Using Leased Beats – Kycker

Using Leased Beats

Leasing beats lets you get to creating music quickly and easily, but there are a few things you need to know to do it safely.

What Is a Leased Beat?

A leased beat is an instrumental track that’s being offered for sale. You can use it to create an original song, which you can record, distribute and promote as you wish. What you can earn with it and how you can use it depends on the agreement you signed with the lease company.

Even if you pay for an exclusive license, the beat has probably been used before. You only buy exclusivity from that point on, any other song using the beat is still allowed to be released and streamed.

Caution!

Never ever use free beats. No matter what you are told they will be able to be claimed by the copyright owner as their original material. If your song with a free beat blows up, you could lose all of your earnings.

If you use a leased beat and your song does well, you may get an opportunity for a sync in tv, film or games. The catch is that the beat contract is generally not available for this, and it will likely prevent you from getting a sync because a sync agent usually has to move fast. They don’t have time to get into complicated situations involving negotiations, especially where the beat owner may demand a cut or block the usage.

Check for these key items in the lease agreement:

  • Streaming caps
  • Royalty splits
  • Public performance
  • Commercial use
  • Sync restrictions

If in doubt, seek legal advice!

Agreement Types

There are 3 main types of agreement:

1.Basic Lease

  • A basic lease allows you to use the beat in an original song but has limits. This is often only allowing a certain number of streams, you need to check the leaser to see what’s included
  • You might also have limited other rights, for example not able to be broadcast (radio) or used for sync
  • It can be used by anyone else that leases it

2. Premium Lease

  • You may have a higher number of streams allowed, or it may be unlimited
  • You may be able to have public broadcast (radio) and may be able to play it live
  • It can still be used by anyone else that leases it

3. Exclusive License

  • This takes the beat off the open market
  • You get full and exclusive rights to use the beat
  • It can’t be sold to anyone else
  • But it doesn’t make any difference to previous sales and uses of the beat

Fingerprinting

If someone else has used the beat that you’ve leased and released a song with it, it will be digitally fingerprinted. This means that when you go to release a song using the beat, it will get flagged by all of the UGC (User Generated Content) sites, like YouTube, Soundcloud, Insta etc.
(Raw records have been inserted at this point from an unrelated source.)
-- ==== Sys2Proof/Laws/Vault.lean ====
section
/-! SUPPORT. The part of the state that almost no operation touches: the queue of waiting commands, the OTP bank, the seal that is
being programmed, the sessions. -/

namespace Sys2Proof.Machine

set_option linter.unusedSimpArgs false

/-- Queue, OTP bank, running seal, sessions. -/
def State.vault (s : State) : List Instr × Bank SealBank 64 × Option Sealing × List Session := (s.pending, s.seals, s.sealing, s.sessions)

/-- The state that an outcome goes on with. -/
def stateOf (s : State) (r : Result) : State := match r with
  | .next t => t
  | .fault _ => s
  | .refused _ => s

@[simp] theorem stateOf_next (s t : State) : stateOf s (.next t) = t := rfl

@[simp] theorem vault_mk (now : _) (fresh : _) (pending : _) (active : _) (shadow : _) (status : _) (pods : _) (ports : _) (buses : _) (pre : _) (dis : _) (jnl : _) (pwm : _) (cells : _) (rdyLost : _) (hub : _) (flto : _) (flti : _) (lines : _) (out : _) (ringUp : _) (str : _) (snap : _) (snapLatched : _) (hkAt : _) (hkFrom : _) (hkPos : _) (ckpt : _) (pfw : _) (pend : _) (resp : _) (sessions : _) (locks : _) (seals : _) (sealing : _) (cfg : _) (ring : _) (spi : _) (power : _) (fw : _) (rwNext : _) (pxReady : _) :
    State.vault (State.mk now fresh pending active shadow status pods ports buses pre dis jnl pwm cells rdyLost hub flto flti lines out ringUp str snap snapLatched hkAt hkFrom hkPos ckpt pfw pend resp sessions locks seals sealing cfg ring spi power fw rwNext pxReady) = (pending, seals, sealing, sessions) := rfl

theorem vault_fields (s : State) : s.pending = s.vault.1 ∧ s.seals = s.vault.2.1 ∧ s.sealing = s.vault.2.2.1 ∧ s.sessions = s.vault.2.2.2 :=
  ⟨rfl, rfl, rfl, rfl⟩

@[simp] theorem ite_vault (c : Prop) [Decidable c] (a b : State) : (if c then a else b).vault = if c then a.vault else b.vault := by split <;> rfl

@[simp] theorem ite_fst {β : Type} (c : Prop) [Decidable c] (a b : State × β) : (if c then a else b).1 = if c then a.1 else b.1 := by split <;> rfl

@[simp] theorem foldl_vault {α : Type} (f : State → α → State) (h : ∀ s x, (f s x).vault = s.vault) (l : List α) (s : State) :
    (l.foldl f s).vault = s.vault := by
  induction l generalizing s with
  | nil => rfl
  | cons x r ih => simp only [List.foldl]; rw [ih, h]

theorem foldl_fst_vault {α β : Type} (f : State × β → α → State × β) (h : ∀ r x, (f r x).1.vault = r.1.vault) (l : List α) (r : State × β) :
    (l.foldl f r).1.vault = r.1.vault := by
  induction l generalizing r with
  | nil => rfl
  | cons x l ih => simp only [List.foldl]; rw [ih, h]

theorem foldl_snd_vault {α β : Type} (f : β × State → α → β × State) (h : ∀ r x, (f r x).2.vault = r.2.vault) (l : List α) (r : β × State) :
    (l.foldl f r).2.vault = r.2.vault := by
  induction l generalizing r with
  | nil => rfl
  | cons x l ih => simp only [List.foldl]; rw [ih, h]
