-- ==== Sys2Proof/Laws/Conf.lean ====
section
/-! SUPPORT. The active and the shadow set, the writes that wait for the tick, the COMMITs that wait. -/

namespace Sys2Proof.Machine

set_option linter.unusedSimpArgs false

/-- What is configured: the active and the shadow sets, the writes that wait for the tick, the COMMITs that wait. -/
def State.conf (s : State) : Store × Store × (List (Nat × Int)) × List Pend := (s.active, s.shadow, s.rwNext, s.pend)

@[simp] theorem conf_mk (now : _) (fresh : _) (pending : _) (active : _) (shadow : _) (status : _) (pods : _) (ports : _) (buses : _) (pre : _) (dis : _) (jnl : _) (pwm : _) (cells : _) (rdyLost : _) (hub : _) (flto : _) (flti : _) (lines : _) (out : _) (ringUp : _) (str : _) (snap : _) (snapLatched : _) (hkAt : _) (hkFrom : _) (hkPos : _) (ckpt : _) (pfw : _) (pend : _) (resp : _) (sessions : _) (locks : _) (seals : _) (sealing : _) (cfg : _) (ring : _) (spi : _) (power : _) (fw : _) (rwNext : _) (pxReady : _) :
    State.conf (State.mk now fresh pending active shadow status pods ports buses pre dis jnl pwm cells rdyLost hub flto flti lines out ringUp str snap snapLatched hkAt hkFrom hkPos ckpt pfw pend resp sessions locks seals sealing cfg ring spi power fw rwNext pxReady) = (active, shadow, rwNext, pend) := rfl

theorem conf_fields (s : State) : s.active = s.conf.1 ∧ s.shadow = s.conf.2.1 ∧ s.rwNext = s.conf.2.2.1 ∧ s.pend = s.conf.2.2.2 :=
  ⟨rfl, rfl, rfl, rfl⟩

@[simp] theorem ite_conf (c : Prop) [Decidable c] (a b : State) : (if c then a else b).conf = if c then a.conf else b.conf := by split <;> rfl

@[simp] theorem foldl_conf {α : Type} (f : State → α → State) (h : ∀ s x, (f s x).conf = s.conf) (l : List α) (s : State) :
    (l.foldl f s).conf = s.conf := by
  induction l generalizing s with
  | nil => rfl
  | cons x r ih => simp only [List.foldl]; rw [ih, h]

theorem foldl_fst_conf {α β : Type} (f : State × β → α → State × β) (h : ∀ r x, (f r x).1.conf = r.1.conf) (l : List α) (r : State × β) :
    (l.foldl f r).1.conf = r.1.conf := by
  induction l generalizing r with
  | nil => rfl
  | cons x l ih => simp only [List.foldl]; rw [ih, h]

theorem foldl_snd_conf {α β : Type} (f : β × State → α → β × State) (h : ∀ r x, (f r x).2.conf = r.2.conf) (l : List α) (r : β × State) :
    (l.foldl f r).2.conf = r.2.conf := by
  induction l generalizing r with
  | nil => rfl
  | cons x l ih => simp only [List.foldl]; rw [ih, h]
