-- ==== Sys2Proof/Laws/Host.lean ====
section
/-! SUPPORT. Stream port, stored configuration, firmware slots, checkpoint, state and power of the hub. -/

namespace Sys2Proof.Machine

set_option linter.unusedSimpArgs false

/-- The stream port, the stored configuration, the firmware slots, the checkpoint, the hub's state and power: what leaves them as they are. -/
def State.host (s : State) : Stream × CfgRegion × Fw × CkptRegion × HubState × Power := (s.str, s.cfg, s.fw, s.ckpt, s.hub, s.power)

@[simp] theorem host_mk (now : _) (fresh : _) (pending : _) (active : _) (shadow : _) (status : _) (pods : _) (ports : _) (buses : _) (pre : _) (dis : _) (jnl : _) (pwm : _) (cells : _) (rdyLost : _) (hub : _) (flto : _) (flti : _) (lines : _) (out : _) (ringUp : _) (str : _) (snap : _) (snapLatched : _) (hkAt : _) (hkFrom : _) (hkPos : _) (ckpt : _) (pfw : _) (pend : _) (resp : _) (sessions : _) (locks : _) (seals : _) (sealing : _) (cfg : _) (ring : _) (spi : _) (power : _) (fw : _) (rwNext : _) (pxReady : _) :
    State.host (State.mk now fresh pending active shadow status pods ports buses pre dis jnl pwm cells rdyLost hub flto flti lines out ringUp str snap snapLatched hkAt hkFrom hkPos ckpt pfw pend resp sessions locks seals sealing cfg ring spi power fw rwNext pxReady) = (str, cfg, fw, ckpt, hub, power) := rfl

theorem host_fields (s : State) : s.str = s.host.1 ∧ s.cfg = s.host.2.1 ∧ s.fw = s.host.2.2.1 ∧ s.ckpt = s.host.2.2.2.1 ∧ s.hub = s.host.2.2.2.2.1 ∧ s.power = s.host.2.2.2.2.2 :=
  ⟨rfl, rfl, rfl, rfl, rfl, rfl⟩

@[simp] theorem ite_host (c : Prop) [Decidable c] (a b : State) : (if c then a else b).host = if c then a.host else b.host := by split <;> rfl

@[simp] theorem foldl_host {α : Type} (f : State → α → State) (h : ∀ s x, (f s x).host = s.host) (l : List α) (s : State) :
    (l.foldl f s).host = s.host := by
  induction l generalizing s with
  | nil => rfl
  | cons x r ih => simp only [List.foldl]; rw [ih, h]

theorem foldl_fst_host {α β : Type} (f : State × β → α → State × β) (h : ∀ r x, (f r x).1.host = r.1.host) (l : List α) (r : State × β) :
    (l.foldl f r).1.host = r.1.host := by
  induction l generalizing r with
  | nil => rfl
  | cons x l ih => simp only [List.foldl]; rw [ih, h]

theorem foldl_snd_host {α β : Type} (f : β × State → α → β × State) (h : ∀ r x, (f r x).2.host = r.2.host) (l : List α) (r : β × State) :
    (l.foldl f r).2.host = r.2.host := by
  induction l generalizing r with
  | nil => rfl
  | cons x l ih => simp only [List.foldl]; rw [ih, h]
This can cause conflicts and can even potentially prevent the song from being released if you don’t have the license to prove the beat has been leased. You should be prepared for conflicts as it is very likely they will happen.

If you send the lease to your distributor, it’ll demonstrate you have the rights to use it. But there is still a risk that a UGC site will map the audio to the person that first released a song with the leased beat, and direct the royalties to them, because they see them as the copyright owner.

Earning From Leased Beats

What you earn depends on the agreement you sign and the terms within it.

1. Master Rights

As part of the lease you will usually have full master rights (depending on how many streams you are allowed under the agreement). This means that you get all of the money you earn directly from streaming.

2. Composition Rights

Music also earns another copyright, which gets paid through a PRO (Performing Rights Organisation). This is for the Composition, and is called Mechanical Royalties. Streaming sites collect this behind the scenes any pay it to the PRO.

Your lease agreement will generally specify a split in this regard. For example, it may say the entitlement is 50% to each party. You need to register this when you register the song either with a published or with a PRO.

3. Performance Royalties (Neighbouring Rights)

When the song is played live, in a public space or on the radio, it generates royalties for the performers on the track.

With a leased beat these royalties will be split between you and the owner of the beat. They will be paid out in the percentages registered for the Composition Rights when you register with a PRO or publisher.

But, you also need to check that the agreement allows for collection of these rights.

4. Sync Royalties

Check the agreement, but it’s highly likely that you will not be allowed to use the beat for sync (use in tv, movies, commercials, games).

This will nearly always need to have a separate agreement, most leases exclude sync. It could also get very expensive. Not only this but it is highly likely that it will prevent the sync entirely because they usually need to move fast and without complication.

If you get an agreement and land a sync, you’ll get paid out a one time fee and then each time the sync is broadcast you’ll collect Composition Royalties at the agreed rates.

And…

There you have it. Using leased beats is a shortcut to creativity, but you need to be careful, read and understand the agreement fully before you sign it.

And try negotiate if you think there is something you need adding to the agreement.